創業から持続可能性に配慮してきた100年企業

 1919年、国内主要セルロイドメーカー8社が合併して設立したダイセル。当時、第一次世界大戦の特需でセルロイドメーカーが乱立し、原料であるクスノキの乱伐が問題となっていた。この状況を憂い、業界再編によって限りある天然資源を守り、共存共栄を目的として誕生した経緯がある。

 その後に主力製品となった酢酸セルロースをはじめ、ダイセルはバイオマス素材の分野をリードしてきた。セルロースは樹木や草本の主成分であり、地球上で最も多く存在する炭水化物である。ダイセルはセルロースに結合させる酢酸の数をコントロールすることで生分解性を含む様々な機能を付与した酢酸セルロースの製造技術を有している。

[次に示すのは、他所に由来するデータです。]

/-! ## The shared form of a memory instruction -/

/-- What an instruction does with its access: bytes of its encoding, its header, the access, the addresses of its participating
lanes, the registers it would write (vector numbers; scalar numbers), whether it is effectful, whether it is a release, whether it
traps under a non-root hypothesis, and whether a watch covers its reads and writes. -/
structure MemOp where
  len : Nat
  lanes : List (Nat × BitVec 64)
  acc : Acc
  vregs : List Nat
  sregs : List Nat
  effect : Bool
  rel : Bool
  rootOnly : Bool
  watchRd : Bool
  watchWr : Bool

/-- A late fault of a gang's instruction: the pc passes on, and nothing else happens (R39, R177). -/
def State.lateAt (s : State) (c : Crew) (g : Nat) (o : MemOp) (lane : Nat) (va : BitVec 64) (cause detail : BitVec 8)
    (level : Nat) (err : Option ErrAt := none) : State :=
  ((s.lateFault c g (o.lanes.map (·.1)) o.vregs o.sregs
    { cause := cause, late := true, lane := BitVec.ofNat 5 lane, detail := detail, level := BitVec.ofNat 3 level,
      epc := c.gangPc g, val := va, err := err }).modCrew c.uid (·.advance g o.len)).unhold c.uid g

/-- The instruction completes: the pc passes on and an effectful one starts a region (R38). -/
def State.doneAt (s : State) (uid g len : Nat) (effect : Bool) : State :=
  let t := (s.modCrew uid (·.advance g len)).unhold uid g
  if effect then t.startRegion uid g else t

/-- Registrations of a crew's updates that have not reached their homes: a release waits for them (R94). -/
def State.regsPending (s : State) (uid : Nat) : Bool := s.regs.any fun r => r.crew == uid || r.more.any (·.1 == uid)

/-- Step 7 of R177, lane by lane: while the version area of a line's home is full, a store there may trap, by free choice; and it
must where its version finds no room (R67, R83). The first lane that traps, or the state in which every version has its place. -/
def State.hypRoom (s : State) (c : Crew) : List LaneTo → Option (Nat × BitVec 64) × State
  | [] => (none, s)
  | (l, va, t) :: rest =>
    match t with
    | .dram loc key _ _ _ =>
      let (n, s) := if s.vaFull (loc / 128) then s.choose 2 else (0, s)
      if n = 1 then (some (l, va), s)
      else
        match s.holdVersion c.core c.ctx (loc / 128) key c.hyp with
        | some u => u.hypRoom c rest
        | none => (some (l, va), s)
    | .scratch _ _ | .mail _ _ | .host _ _ | .rmt _ _ => s.hypRoom c rest

/-- How the answers of the host and of peers of the package end lanes' accesses: UR or CA status, poison, no completion (R348), or a
refusal (R298). The first lane that one ends, with its cause. -/
def State.farFault (s : State) (c : Crew) (o : MemOp) : List LaneTo → Option (Nat × BitVec 64 × BitVec 8) × State
  | [] => (none, s)
  | (l, va, t) :: rest =>
    match t with
    | .host _ _ =>
      if o.watchRd then
        match s.hostEnds o.acc.size with
        | (.failed k, u) => (some (l, va, k), { s with draws := u.draws })
        | (.data _, u) => State.farFault { s with draws := u.draws } c o rest
      else s.farFault c o rest
    | .rmt node pa =>
      match s.peerOf node with
      | none => s.farFault c o rest
      | some p =>
        let ends := fun (kind : PeerKind) => match s.peerCall c.ctx p pa kind with
          | .bad k _ _ _ => if k == cTIMEOUT then none else some k
          | .ok _ _ | .wait _ => none
        match (if o.watchRd then ends (.read o.acc.size) else none).or
              (if o.acc.write then ends (.write (toBytes o.acc.size 0)) else none) with
        | some k => (some (l, va, k), s)
        | none => s.farFault c o rest
    | .dram _ _ _ _ _ | .scratch _ _ | .mail _ _ => s.farFault c o rest

/-- A root load meets a version under a hypothesis that is RESOLVING (R103, R178). -/
def State.resolving (s : State) (c : Crew) (n : Nat) (ts : List LaneTo) : Bool :=
  c.hyp == 0 && match s.ctx? c.ctx with
    | none => false
    | some x =>
      x.hyps.any fun h => h.2.st == HypSt.resolving && ts.any fun t => match t.2.2 with
        | .dram loc _ _ _ _ =>
          (s.version? c.ctx (loc / 128) (BitVec.ofNat 8 h.1)).any fun e => e.dmask &&& byteMask (loc % 128) n != 0
        | .scratch _ _ | .mail _ _ | .host _ _ | .rmt _ _ => false

/-- The recall that a lane's access waits for has gone unanswered: TIMEOUT there, and the next cause tries again (R352). -/
def State.lateTimeout (s : State) (c : Crew) (g : Nat) (o : MemOp) (lane : Nat) (va : BitVec 64) (line : Nat) : State :=
  (s.forgetRecall line).lateAt c g o lane va cTIMEOUT 0 0

/-- An access that needs a page-table line collapsed waits for that, or times out (R95, R352). -/
def State.waitCollapse (s : State) (c : Crew) (g : Nat) (o : MemOp) (lane : Nat) (va : BitVec 64) (line : Nat) : State :=
  if s.expired line then s.lateTimeout c g o lane va line else (s.settle none line (s.rto c.ctx)).2

/-- Run a memory instruction: the checks, then its effect on what the lanes reach; none from the effect means the gang waits and
issues again. -/
def State.memOp (s : State) (c : Crew) (g : Nat) (o : MemOp) (f : State → List LaneTo → Option State) : State :=
  match o.lanes with
  | [] => s.doneAt c.uid g o.len o.effect
  | first :: _ =>
    if o.rootOnly && c.hyp != 0 then s.lateAt c g o first.1 first.2 cHYPEFFECT 0 0
    else
      match s.checkLanes c o.acc o.lanes with
      | .bad l va k d v => s.lateAt c g o l va k d v
      | .collapse l va line => s.waitCollapse c g o l va line
      | .wait => s
      | .hold ts => s.holdLanes c g ts
      | .ok ts =>
        let (full, t) := if o.acc.sort == .store && c.hyp != 0 then s.hypRoom c ts else (none, s)
        let s := { s with draws := t.draws }
        match full with
        | some (l, va) => s.lateAt c g o l va cHYPFULL 0 0
        | none =>
          match c.watchHit o.watchRd o.watchWr o.acc.size o.lanes with
          | some (l, va) => s.lateAt c g o l va cWATCH 0 0
          | none =>
            match (if o.acc.sort == .barrier then ts.find? fun t => s.poisonedAt { c with hyp := 0 } o.acc.size t.2.2
                  else if o.watchRd then ts.find? fun t => s.poisonedAt c o.acc.size t.2.2 else none) with
            | some (l, va, e) => s.lateAt c g o l va cECC 0 0 (some (s.errAt c.core e))
            | none =>
              let (far, u) := s.farFault c o ts
              let (s, t) := ({ s with draws := u.draws }, { t with draws := u.draws })
              match far with
              | some (l, va, k) =>
                s.lateAt c g o l va k 0 0 (if k == cTIMEOUT || k == cECC then some ⟨6, c.core / 32, 0⟩ else none)
              | none =>
              if (o.rel && s.regsPending c.uid) || (o.acc.sort == .load && s.resolving c o.acc.size ts) then s
              else
              match f t ts with
              | some t => t.doneAt c.uid g o.len o.effect
              | none =>
                match s.expiredLane c ts with
                | some (l, va, line) => s.lateTimeout c g o l va line
                | none => s.recallFor c ts

/-! ## Fetch (R132) -/

/-- How a fetch ends. -/
inductive Fetched where
  | word (w : Word)
  | fault (cause detail : BitVec 8) (level : Nat)
  /-- an uncorrectable error, met there -/
  | ecc (err : ErrAt)
  | collapse (line : Nat)
  | wait
  deriving DecidableEq, Repr

/-- The word of its instruction cache that a core uses for a location under a key: not one filled before `since`, when the launch
that fetches became READY (R132). -/
def State.icWord (s : State) (core loc key since : Nat) : Option Word :=
  (s.icache.find? fun e => e.core == core && e.loc == loc && e.key == key && since ≤ e.filled).map (·.word)

/-- The word at an address as a core fetches it for a context: translated, then from its instruction cache, else through the
home. -/
def State.fetchWord (s : State) (core since : Nat) (x : Ctx) (va : BitVec 64) : Fetched :=
  if !canonical va then .fault cPROT 0 0
  else if x.rewriting va then .wait
  else
    match s.reach (.core core) x 0 va false true (fun _ => true) with
    | .error (.fault k d l) => .fault k d l
    | .error (.collapse line) => .collapse line
    | .error .wait => .wait
    | .ok (.dram _ loc key pa, held) =>
      match s.icWord core loc key since with
      | some w => .word w
      | none =>
        if held then .wait
        else if (s.uline? (loc / 128)).isSome then .collapse (loc / 128)
        else if s.poisonedFor core (loc / 128) then .ecc (s.errAt core (.dram loc key 0 0 pa))
        else .word (BitVec.ofNat 32 (lineGet (s.homeVal (loc / 128) key) (loc % 128) 4))
    | .ok (.host _ _, _) | .ok (.rmt _ _, _) | .ok (.chip _ _ _, _) => .fault cPROT 0 0

end Sys2Proof.Machine
end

生分解性の高い酢酸セルロースは、一定条件のもと数年で自然界に還るとされる。石油系プラスチックが数十~数百年かかることを鑑みると、圧倒的な早さだ。同社の酢酸セルロース新製品「CAFBLO™(キャフブロ)」は海水中の生分解性を大幅に向上させ、海洋生分解性に関する国際認証「OK biodegradable MARINE」を取得している。

 このようにダイセルでは、社会全体の持続可能性を基本理念に置くDNAが脈々と受け継がれてきた。その精神は、まさにSDGsを先取りしたものと言える。2019年、創業100年の節目に代表取締役社長に就任した小河義美氏は、同社初の技術者出身。化学など装置型産業における生産プロセスの革新的手法「ダイセル式生産革新」を確立した人物として、製造業界ではつとに有名な人物だ。2020年度に制定したサステナブル経営方針には、最前線の現場を見てきた小河氏だからこその思いが込められている。

 「バイオマスに注力してきたダイセルにとって、SDGsはトリガーと捉えています。サステナブル経営方針では、Product(製品)、Process(プロセス)、People(働く人)の3つのサステナビリティを掲げました。良質な製品だけではなく、製造プロセスもサステナブルでなくてはならない。そして働く人たちが世の中に貢献しているとの誇りを持ってモノづくりに励むことが大切だからです」(小河氏)

ダイセル 代表取締役社長 小河 義美氏
ダイセル 代表取締役社長 小河 義美氏

 ダイセルは100年以上にわたり培ってきた技術と知見を武器に、日本の未来を変えるチャレンジを開始した。2021年度に策定した中期戦略「Accelerate 2025-Ⅱ」で掲げた「新バイオマスプロダクトツリー」は、その姿勢を具現化したものだ。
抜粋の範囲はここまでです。